**YOUR INSTRUCTIONS**
Starting at the first line of the data below, retype every line up to and including the one containing "exact h.arith2".

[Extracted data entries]
---+---

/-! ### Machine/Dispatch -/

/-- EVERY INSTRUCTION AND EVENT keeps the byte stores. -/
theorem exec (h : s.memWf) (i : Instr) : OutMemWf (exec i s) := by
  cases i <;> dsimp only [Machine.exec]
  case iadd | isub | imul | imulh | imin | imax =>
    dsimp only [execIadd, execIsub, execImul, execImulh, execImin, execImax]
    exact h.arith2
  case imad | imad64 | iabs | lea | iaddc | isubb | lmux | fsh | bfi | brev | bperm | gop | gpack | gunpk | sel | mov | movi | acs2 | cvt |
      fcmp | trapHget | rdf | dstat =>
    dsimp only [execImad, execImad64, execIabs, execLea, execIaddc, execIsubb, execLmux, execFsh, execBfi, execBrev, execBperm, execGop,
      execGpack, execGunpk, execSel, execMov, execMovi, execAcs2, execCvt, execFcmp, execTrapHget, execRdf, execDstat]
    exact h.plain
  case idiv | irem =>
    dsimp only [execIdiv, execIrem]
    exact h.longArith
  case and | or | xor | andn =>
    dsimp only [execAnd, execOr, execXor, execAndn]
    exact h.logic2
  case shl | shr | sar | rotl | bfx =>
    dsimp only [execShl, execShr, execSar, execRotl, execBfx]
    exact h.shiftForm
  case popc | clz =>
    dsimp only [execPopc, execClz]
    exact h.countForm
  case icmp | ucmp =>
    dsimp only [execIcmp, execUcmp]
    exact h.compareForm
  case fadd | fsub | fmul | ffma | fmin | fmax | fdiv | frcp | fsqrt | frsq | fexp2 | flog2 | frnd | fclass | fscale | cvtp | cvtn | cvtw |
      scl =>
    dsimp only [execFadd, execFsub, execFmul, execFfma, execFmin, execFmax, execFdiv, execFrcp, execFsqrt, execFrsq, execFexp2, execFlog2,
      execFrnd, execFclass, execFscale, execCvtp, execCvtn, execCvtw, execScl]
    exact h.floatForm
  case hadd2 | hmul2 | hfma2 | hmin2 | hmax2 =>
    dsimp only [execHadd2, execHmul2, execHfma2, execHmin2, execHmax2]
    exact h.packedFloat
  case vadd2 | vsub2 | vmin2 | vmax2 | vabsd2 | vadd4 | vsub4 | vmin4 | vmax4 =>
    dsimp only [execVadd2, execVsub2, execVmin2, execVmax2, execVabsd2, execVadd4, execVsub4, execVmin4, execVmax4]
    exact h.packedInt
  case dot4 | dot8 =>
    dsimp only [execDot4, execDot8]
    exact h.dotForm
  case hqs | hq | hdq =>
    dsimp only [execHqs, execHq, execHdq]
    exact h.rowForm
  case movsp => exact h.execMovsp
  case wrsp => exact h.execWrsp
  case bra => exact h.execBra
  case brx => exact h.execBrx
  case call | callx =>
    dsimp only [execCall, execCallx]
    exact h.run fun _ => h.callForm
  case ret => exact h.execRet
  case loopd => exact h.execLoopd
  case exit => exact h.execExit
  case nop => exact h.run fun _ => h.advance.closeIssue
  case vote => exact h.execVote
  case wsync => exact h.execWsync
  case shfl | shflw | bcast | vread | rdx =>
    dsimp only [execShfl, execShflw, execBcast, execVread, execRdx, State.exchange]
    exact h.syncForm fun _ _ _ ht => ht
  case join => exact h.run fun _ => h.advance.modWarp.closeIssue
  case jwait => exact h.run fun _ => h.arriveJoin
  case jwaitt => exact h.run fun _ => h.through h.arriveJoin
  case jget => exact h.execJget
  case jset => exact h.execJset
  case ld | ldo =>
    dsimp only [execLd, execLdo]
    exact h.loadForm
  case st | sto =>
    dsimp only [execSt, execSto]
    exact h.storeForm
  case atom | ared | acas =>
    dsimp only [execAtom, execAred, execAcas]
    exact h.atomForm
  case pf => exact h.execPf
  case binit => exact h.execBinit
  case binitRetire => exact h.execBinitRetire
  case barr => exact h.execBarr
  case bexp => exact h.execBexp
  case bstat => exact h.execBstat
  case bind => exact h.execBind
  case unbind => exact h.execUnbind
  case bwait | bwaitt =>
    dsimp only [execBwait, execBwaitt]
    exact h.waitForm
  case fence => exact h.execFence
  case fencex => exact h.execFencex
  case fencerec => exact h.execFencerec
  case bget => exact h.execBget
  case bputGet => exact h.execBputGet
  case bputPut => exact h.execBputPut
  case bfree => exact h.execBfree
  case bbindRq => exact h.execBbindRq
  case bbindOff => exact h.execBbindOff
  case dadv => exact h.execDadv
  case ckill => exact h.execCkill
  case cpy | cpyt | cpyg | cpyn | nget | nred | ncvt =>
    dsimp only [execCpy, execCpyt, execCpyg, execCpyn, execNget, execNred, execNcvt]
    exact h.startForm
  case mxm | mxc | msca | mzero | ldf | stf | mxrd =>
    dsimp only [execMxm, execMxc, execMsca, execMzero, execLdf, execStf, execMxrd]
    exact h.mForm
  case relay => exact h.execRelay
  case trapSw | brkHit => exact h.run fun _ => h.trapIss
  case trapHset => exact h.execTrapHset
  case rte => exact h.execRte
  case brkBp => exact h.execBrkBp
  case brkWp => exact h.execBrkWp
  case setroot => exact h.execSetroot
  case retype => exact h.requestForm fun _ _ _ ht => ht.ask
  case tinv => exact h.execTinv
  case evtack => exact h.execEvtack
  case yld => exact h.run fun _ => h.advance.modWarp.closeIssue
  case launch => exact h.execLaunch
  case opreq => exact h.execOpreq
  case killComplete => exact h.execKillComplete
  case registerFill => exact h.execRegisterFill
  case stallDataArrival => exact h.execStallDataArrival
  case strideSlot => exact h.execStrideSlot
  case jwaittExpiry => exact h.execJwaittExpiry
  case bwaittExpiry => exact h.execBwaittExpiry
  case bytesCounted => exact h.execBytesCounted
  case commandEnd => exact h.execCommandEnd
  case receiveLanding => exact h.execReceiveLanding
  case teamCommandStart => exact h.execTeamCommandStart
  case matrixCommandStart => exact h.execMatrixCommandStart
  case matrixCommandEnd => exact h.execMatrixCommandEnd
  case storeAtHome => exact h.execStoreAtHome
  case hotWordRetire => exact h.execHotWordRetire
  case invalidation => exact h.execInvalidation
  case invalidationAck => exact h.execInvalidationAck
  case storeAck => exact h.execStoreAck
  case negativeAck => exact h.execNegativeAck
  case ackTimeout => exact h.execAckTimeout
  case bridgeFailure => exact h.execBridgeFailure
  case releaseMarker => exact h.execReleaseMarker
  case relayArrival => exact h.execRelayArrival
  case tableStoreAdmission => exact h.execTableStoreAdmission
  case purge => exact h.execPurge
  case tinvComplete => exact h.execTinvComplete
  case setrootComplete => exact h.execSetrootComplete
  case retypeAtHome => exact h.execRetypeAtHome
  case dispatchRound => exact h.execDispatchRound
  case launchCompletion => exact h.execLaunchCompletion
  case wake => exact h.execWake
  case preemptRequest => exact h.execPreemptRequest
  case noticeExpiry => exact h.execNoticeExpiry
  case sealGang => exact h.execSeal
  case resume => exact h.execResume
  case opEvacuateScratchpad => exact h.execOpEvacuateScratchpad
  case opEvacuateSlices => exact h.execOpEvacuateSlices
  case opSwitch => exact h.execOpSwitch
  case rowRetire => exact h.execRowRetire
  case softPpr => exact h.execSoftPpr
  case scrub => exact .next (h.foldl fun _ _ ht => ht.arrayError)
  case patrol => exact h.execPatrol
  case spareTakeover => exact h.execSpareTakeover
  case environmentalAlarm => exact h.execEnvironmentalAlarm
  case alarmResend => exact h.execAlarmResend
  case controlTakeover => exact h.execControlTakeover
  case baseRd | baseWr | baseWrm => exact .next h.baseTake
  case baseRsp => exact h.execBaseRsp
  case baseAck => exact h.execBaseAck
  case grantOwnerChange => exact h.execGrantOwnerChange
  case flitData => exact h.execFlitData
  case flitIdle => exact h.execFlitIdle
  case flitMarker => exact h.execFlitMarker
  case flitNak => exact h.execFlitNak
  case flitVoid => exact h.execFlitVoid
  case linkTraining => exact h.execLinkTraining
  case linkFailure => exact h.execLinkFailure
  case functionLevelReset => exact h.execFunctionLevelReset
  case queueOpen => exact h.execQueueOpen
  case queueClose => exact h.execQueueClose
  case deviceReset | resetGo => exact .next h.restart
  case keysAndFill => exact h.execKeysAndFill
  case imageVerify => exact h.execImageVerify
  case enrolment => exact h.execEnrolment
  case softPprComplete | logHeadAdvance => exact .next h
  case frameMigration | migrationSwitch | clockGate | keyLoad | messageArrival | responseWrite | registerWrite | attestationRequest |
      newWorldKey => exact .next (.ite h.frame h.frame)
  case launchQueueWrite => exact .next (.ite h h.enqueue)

---+---

**REPLY**
/-! ### Machine/Dispatch -/

/-- EVERY INSTRUCTION AND EVENT keeps the byte stores. -/
theorem exec (h : s.memWf) (i : Instr) : OutMemWf (exec i s) := by
  cases i <;> dsimp only [Machine.exec]
  case iadd | isub | imul | imulh | imin | imax =>
    dsimp only [execIadd, execIsub, execImul, execImulh, execImin, execImax]
    exact h.arith2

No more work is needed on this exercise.